Он налил себе бренди, выпил одним глотком. «Еще момент, — подумал Скруп, — и вся прошлая жизнь промелькнет у него перед глазами. Ну почему речь политиков всегда состоит из одних клише?»

— И вы его убили. Как?

— До сего дня я понятия не имею, как мне это удалось. Я словно обрел силу супермена. Полагаю, сказались страх и крайнее возмущение тем, что он выбрал подобное оружие.

— Вы его убили, а потом никак не могли остановиться.

— Да.

— А когда наконец оторвались от него, ни о какой самообороне не могло быть и речи. Все выглядело как заранее продуманное, тщательно спланированное жестокое- убийство. Я прав?

— Да, но ничего этого не было.

— Однако в глазах закона все выглядело именно так. Ладно, потом из-под правого кормового свеса, или как там вы его называете, Хейфорт позвал: «Эй, на борту!» — и вы помогли ему подняться на борт. Он увидел тело и спросил: «Святые угодники, что это?» Вы ему все рассказали. А он согласился вам помочь. Так?

— Согласился на определенных условиях.

— Ах да, теперь понимаю. Это письмо написали ему вы. Полностью оправдали его и взяли всю вину на себя. Зачем понадобилось письмо? Разве он не мог поверить вам на слово?

— Если бы со мной что-то случилось, а потом тело бы всплыло…

— Да, у него возникли бы проблемы, потому что, — поправьте меня, если я не прав, — шашни с женой Тауэра водил он.

— Да. Я не имел об этом ни малейшего понятия, но, как я предполагаю, кое-кто догадывался.

— После того, как он убрал письмо в карман, вы пошли в море: как вы сами сказали, ветер свежел, и потом можно было сослаться на то, что Тауэра смыло за борт. Не пытались спасти его?

— Начался шторм, и мы смогли отдать швартовы только в три часа утра. А его смыло за борт сразу после полуночи. В темноте, в такую погоду, вдвоем, что мы могли сделать? Мы чуть было не последовали за ним. Я уже попрощался с надеждой вновь увидеть сушу.

— Убедительно. И никто ничего не заподозрил?

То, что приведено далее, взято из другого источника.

/-! ### The debug port, serial ports, USB -/

theorem witness_DebugFrames :
    let full := { up with mem := { glQueue := (List.range 16).map fun k => (0x2000000 + 4 * k, 0) } }
    up.rst.phase = .running ∧ State.reset.rst.phase = .unpowered ∧ up.lcy.quiet = none ∧ up.lcy.shadow = .develop
    ∧ up.lcy.authFails < 256 ∧ up.dbg.nonce = none ∧ ({ up with lcy := { quiet := some .soft } }).lcy.quiet ≠ none
    ∧ ({ up with lcy := { shadow := .sealed } }).lcy.shadow = .sealed ∧ up.vault.open_ = false
    ∧ isReg 0x40000000 = true ∧ (∀ x ∈ [0, 0x400000, 0x1C00000, 0x2000000, 0x3000000], isReg x = false)
    ∧ memUnit 0 = some 0 ∧ memUnit 0x400000 = some 16 ∧ memUnit 0x1C00000 = some 20 ∧ memUnit 0x2000000 = some 21
    ∧ memUnit 0x3000000 = none ∧ full.mem.glQueue.length = 16 ∧ (∀ q ∈ full.mem.glQueue, q.1 ≠ 0x2000100)
    ∧ addrOn 0 up = true ∧ copying 0 up = false ∧ brineHolds 0 up = false ∧ ramOpen 0 up = false ∧ verified 0 up = false
    ∧ up.memWf = true ∧ (0 : Byte) ≠ dbgCheck .dread 0 [] := by decide +kernel
theorem witness_DebugCommands :
    let d := fun (f : DbgState) => { up with dbg := f }
    let waits := { d { halted := true, step := true } with cmd := { hostBlk := some [0xB10001] } }
    (up.rst.phase = .running ∧ up.dbg.auth = none ∧ up.lcy.quiet = none ∧ up.lcy.shadow = .develop)
    ∧ serves waits = true ∧ nextBlock waits = some (.host, [0xB10001]) ∧ nextBlock (d { halted := true, step := true }) = none
    ∧ (d { arg := 0x564F4944 }).dbg.arg = 0x564F4944 ∧ up.dbg.arg ≠ 0x564F4944
    ∧ (d { lockout := true }).dbg.lockout = true ∧ (d { auth := some .vendor, authOk := true }).dbg.authOk = true
    ∧ (0 : Byte) ≠ dbgCheck .dwrite 2 [0x01] := by decide +kernel
/-- R123, R129: a token whose hash is stored. -/
theorem witness_DebugCommands_token :
    let s := { up with
      lcy := { shadow := .sealed, tokenHash := some (sha256 (beBytes64 7)) }
      dbg := { token := 7, nonce := some 1 } }
    s.lcy.tokenHash = some (sha256 (beBytes64 s.dbg.token)) ∧ s.dbg.nonce = some 1 ∧ s.lcy.shadow = .sealed
    ∧ sha256 (beBytes64 7) ≠ sha256 (beBytes64 8) := by decide +kernel

/-- Serial port 0 in a state, its fields set. -/
def port0 (x : SpState) (q : PortQ) (c : SMap Nat) : State := { up with
  sp := (Vector.replicate 4 {}).set 0 x, clk := { ports := (Vector.replicate 6 {}).set 0 q }, cfg := c }

theorem witness_QueuesOfAPort :
    let s := port0 { state := .running } { inQ := [[(0, 5)]], outQ := [[(0, 7)]] } []
    let u := { up with
      usb := { state := .configured, altOut := true, outRing := [[(0, 1)]] }, sup := { vsupUp := true, vbus := true } }
    live s = true ∧ portRuns 0 s = true ∧ live State.reset = false ∧ portRuns 1 s = false
    ∧ (portQ 0 s).inQ.length < portDepth 0 / portCh 0 false s ∧ (portQ 0 s).inBuf.length < frameLen s
    ∧ (portQ 0 s).outPos < frameLen s ∧ (portQ 0 s).outQ.length < portDepth 0 / portCh 0 true s
    ∧ portRuns 4 u = true ∧ u.usb.outRing = [[(0, 1)]] ∧ (portQ 4 u).inQ.length < portDepth 4 / portCh 4 false u
    ∧ (let f := port0 { state := .running } { inQ := List.replicate 64 [], outQ := List.replicate 64 [], outPos := 48 } []
       portDepth 0 / portCh 0 false f ≤ (portQ 0 f).inQ.length ∧ portDepth 0 / portCh 0 true f ≤ (portQ 0 f).outQ.length
       ∧ frameLen f ≤ (portQ 0 f).outPos) := by decide
theorem witness_TrackingBanks :
    let s := port0 { state := .running } {} [(0x10003, 0)]
    live s = true ∧ bankMode 0 s = .tracking ∧ portRuns 0 s = true ∧ s.clk.trackLock.getLsbD 0 = false ∧ bankUsed 0 s = true
    ∧ bankMode 0 (port0 { state := .running } {} [(0x10003, 1)]) ≠ .tracking
    ∧ ({ s with clk := { trackLock := 1 } }).clk.trackLock.getLsbD 0 = true := by decide
theorem witness_SlavePorts :
    let s := fun (x : SpState) => port0 x {} [(0x10003, 0)]
    let n := fld 0x10 0x005 (s {}) * (match fld 0x10 0x006 (s {}) with | 0 => 16 | 1 => 24 | _ => 32)
    live (s {}) = true ∧ fld 0x10 0x003 (s {}) = 0 ∧ fld 0x10 0x003 (port0 {} {} [(0x10003, 1)]) = 1
    ∧ (BitVec.ofNat 11 n).toNat = n ∧ (0 : BitVec 11).toNat ≠ n ∧ (spAt 0 (s { state := .seeking, edge := true, good := 7 })).good = 7
    ∧ (spAt 0 (s { state := .lost })).state = .lost ∧ (spAt 0 (s { state := .running, errRun := 3 })).errRun = 3 := by decide

/-- A configured USB device with VBUS valid. -/
def usb0 (u : UsbDev) : State := { up with usb := u, sup := { vsupUp := true, vbus := true, usbPump := true, vusbOk := true } }

theorem witness_UsbAttachAndReset :
    let s := usb0 { state := .configured }
    live s = true ∧ s.sup.vbus = true ∧ s.usb.state ≠ .detached ∧ s.usb.testMode = none ∧ up.sup.vbus = false
    ∧ fld 0x14 0x001 { usb0 {} with cfg := [(0x14001, 1)] } = 1 ∧ (usb0 {}).usb.state = .detached ∧ s.usb.dfuMode ≠ .bootRom
    ∧ (rom .waitDfu 1).rst.stage = .waitDfu ∧ live (rom .waitDfu 1) = true := by decide
theorem witness_UsbSuspendAndWake :
    let s := usb0 { state := .configured }
    let z := usb0 { state := .suspended, before := .configured, rwakeOn := true, reason := 1 }
    live s = true ∧ s.usb.state ≠ .suspended ∧ s.usb.state ≠ .l1 ∧ s.usb.state ≠ .detached ∧ s.rst.ckmode ≠ 2
    ∧ usbAnswers s = true ∧ s.usb.desc.lpm = true ∧ s.usb.altOut = false ∧ s.usb.altIn = false
    ∧ z.usb.state = .suspended ∧ z.usb.rwakeOn = true ∧ z.usb.reason ≠ 0 ∧ z.usb.hostK = false ∧ z.usb.driving = false
    ∧ (usb0 { state := .suspended, driving := true }).usb.driving = true := by decide
theorem witness_UsbRequests :
    let s := usb0 { state := .configured }
    usbAnswers s = true ∧ usbAnswers (usb0 { state := .default }) = true ∧ usbAnswers (usb0 { state := .addressed }) = true
    ∧ s.usb.desc.lpm = true ∧ s.usb.desc.strings = [] ∧ 0 < s.usb.desc.outCh ∧ 0 < s.usb.desc.inCh ∧ s.usb.desc.hid = true
    ∧ s.usb.desc.rates.testBit 3 = true ∧ mixHz (fld 0x01 0x010 s) ≤ 4 * usbHz 3 ∧ usbHz 3 ≤ 4 * mixHz (fld 0x01 0x010 s)
    ∧ s.usb.desc.rates.testBit 0 = false ∧ (∀ k : Fin 6, usbHz k.val ≠ 11025)
    ∧ (usb0 { state := .configured, desc := { strings := [[1], [2]] } }).usb.desc.strings = [[1], [2]]
    ∧ (usb0 { state := .configured, report2 := true }).usb.report2 = true := by decide
theorem witness_UsbPackets :
    let s := usb0 { state := .configured, altOut := true, altIn := true, outRing := List.replicate 96 []
                    rate := 3, sof := [294912] }
    usbAnswers s = true ∧ s.usb.outRing.length + 1 ≤ 2048 / usbCh false s ∧ s.rst.ckmode ≠ 2
    ∧ (s.usb.outRing.length : Int) - (usbHz s.usb.rate * 2 / (if s.usb.speed then 8000 else 1000) : Nat) = 0
    ∧ s.usb.sof ≠ [] ∧ (∀ x ∈ s.usb.sof, x ≤ 300000) := by decide
theorem witness_UsbVendorRequests :
    let s := usb0 { state := .configured }
    usbAnswers s = true ∧ s.cmd.usbMbx.busy = false ∧ s.cmd.usbBlk = none ∧ s.lcy.quiet = none
    ∧ (0x800000 : Word).toNat % 4 = 0 ∧ (64 : BitVec 16).toNat % 4 = 0 := by decide
theorem witness_DeviceFirmwareUpgrade :
    let s := usb0 { state := .configured, desc := { dfu := true } }
    let d := usb0 { state := .dfu, dfuMode := .runTime, dfu := .dfuIdle }
    let b := usb0 { state := .dfu, dfuMode := .bootRom, dfu := .dnloadIdle, dfuLen := 64 }
    usbAnswers s = true ∧ s.usb.desc.dfu = true ∧ s.cmd.claims = [] ∧ usbAnswers d = true ∧ usbAnswers b = true
    ∧ glProtected 0x2080000 d = false ∧ glProtected 0x2080000 { d with cfg := [(0x9011, 0x100)] } = true
    ∧ fld 0x14 0x00C d = 1
    ∧ b.usb.dfuLen + 1 ≤ 0x80000 ∧ b.memWf = true
    ∧ checkImage (imgAt 0x2080000 d) true none .develop d ≠ none := by decide +kernel
/-- The image in slot B, which DFU fills, and as the boot ROM has taken it in. -/
theorem witness_DeviceFirmwareUpgrade_image :
    let s := { romWith .read 0 0x2080000 with usb := { state := .dfu, dfuMode := .runTime, dfu := .manifestSync } }
    let b := { rom .waitDfu 1 with
      mem := { cells := cellsAt 0x1000000 signedImage }
      usb := { state := .dfu, dfuMode := .bootRom, dfu := .manifestSync, dfuLen := 148 } }
    (if fld 0x14 0x00C s = 1 then 0x2080000 else 0x2000000) = 0x2080000 ∧ usbAnswers s = true
    ∧ checkImage (imgAt 0x2080000 s) true none s.lcy.shadow s = none
    ∧ checkImage (imgAt 0x1000000 b) true (some b.usb.dfuLen) b.lcy.shadow b = none ∧ usbAnswers b = true := by decide +kernel

/-! ### The ring -/

/-- A frame with its CRC. -/
def sealFrame (f : RingFrame) : RingFrame := { f with crc := frameCrc f }
/-- A stomped frame. -/
def stomp (f : RingFrame) : RingFrame := { f with crc := ~~~frameCrc f }
/-- A frame with a wrong CRC that is not a stomped one. -/
def spoil (f : RingFrame) : RingFrame := { f with crc := frameCrc f ^^^ 1 }

/-- The CRC field is not covered by the CRC. -/
theorem frameCrc_crc (f : RingFrame) (c : Word) : frameCrc { f with crc := c } = frameCrc f := by
  simp only [frameCrc, frameBytes]

theorem frames_differ (f : RingFrame) :
    (sealFrame f).crc = frameCrc (sealFrame f) ∧ (stomp f).crc = ~~~frameCrc (stomp f)
    ∧ (spoil f).crc ≠ frameCrc (spoil f) ∧ (spoil f).crc ≠ ~~~frameCrc (spoil f) := by
  simp only [sealFrame, stomp, spoil, frameCrc_crc]
  generalize frameCrc f = c
  refine ⟨trivial, trivial, fun h => ?_, fun h => ?_⟩
  · simpa using congrArg (fun w : Word => w.getLsbD 0) h
  · simpa using congrArg (fun w : Word => w.getLsbD 1) h

/-- A trained node that transmits slot 7, with a message to send. -/
def nodeUp : State := { up with
  ring := { state := .trained, addr := 5, outbox := [{ typ := 1, src := 5 }] }
  strm := { s := [(9, { readers := [(4, 7)] })] }
  cfg := [(0x15100, 7)] }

— Насколько мне известно, нет. Он был отъявленным мерзавцем. Никто не пожалел о его смерти.

— Даже жена?

— Особенно она. — Сэр Вернон откашлялся и добавил: — Мне следовало объяснить, что на кону стояла моя дальнейшая карьера и другого пути у меня просто не было. Я только что закончил Оксфорд, получил блестящие рекомендации…

— Да, конечно, но эти аргументы годятся разве что для архангела Гавриила или кого-то в этом роде. Сейчас речь о том, чем вышибают из седла политиков, и здесь у нас пули крупного калибра. — Он взял со стола письмо. — Вы думаете, это Хейфорт?

— Разумеется, такое- исключить нельзя. Но, возможно, он умер, и кто-то нашел мое письмо среди его бумаг. Во время войны наши пути разошлись, а потом я о нем ничего не слышал.

— Он на такое способен?

— Тогда, разумеется, не был, иначе я бы с ним не дружил. Но он всегда был опрометчив, возможно, ему досталось на войне, для него наступили тяжелые времена, вот он и докатился… до такого. Война (сэру Вернону поучаствовать в ней не довелось) не идет людям на пользу.

— Это тоже — тема для беседы с Гавриилом. В послании имеются ссылки на какую-нибудь информацию, не связанную с вашим письмом Хейфорту?

— Кажется, нет.

— Например, с чего автор письма взял, что вы водите автомобиль? Очень многие этого делать не умеют.

Впервые за вечер сэр Вернон посмотрел на Скрупа с уважением.

— Это правда, — задумчиво согласился он.

— Тогда вы уже водили машину?

— Через несколько месяцев после того происшествия моя жена подарила мне «роллс-ройс». На свадьбу.

— Поздравляю. Хейфорт с вами катался?

— Возможно. До войны мы виделись довольно часто.

Скруп поднялся, бросил окурок сигары в камин.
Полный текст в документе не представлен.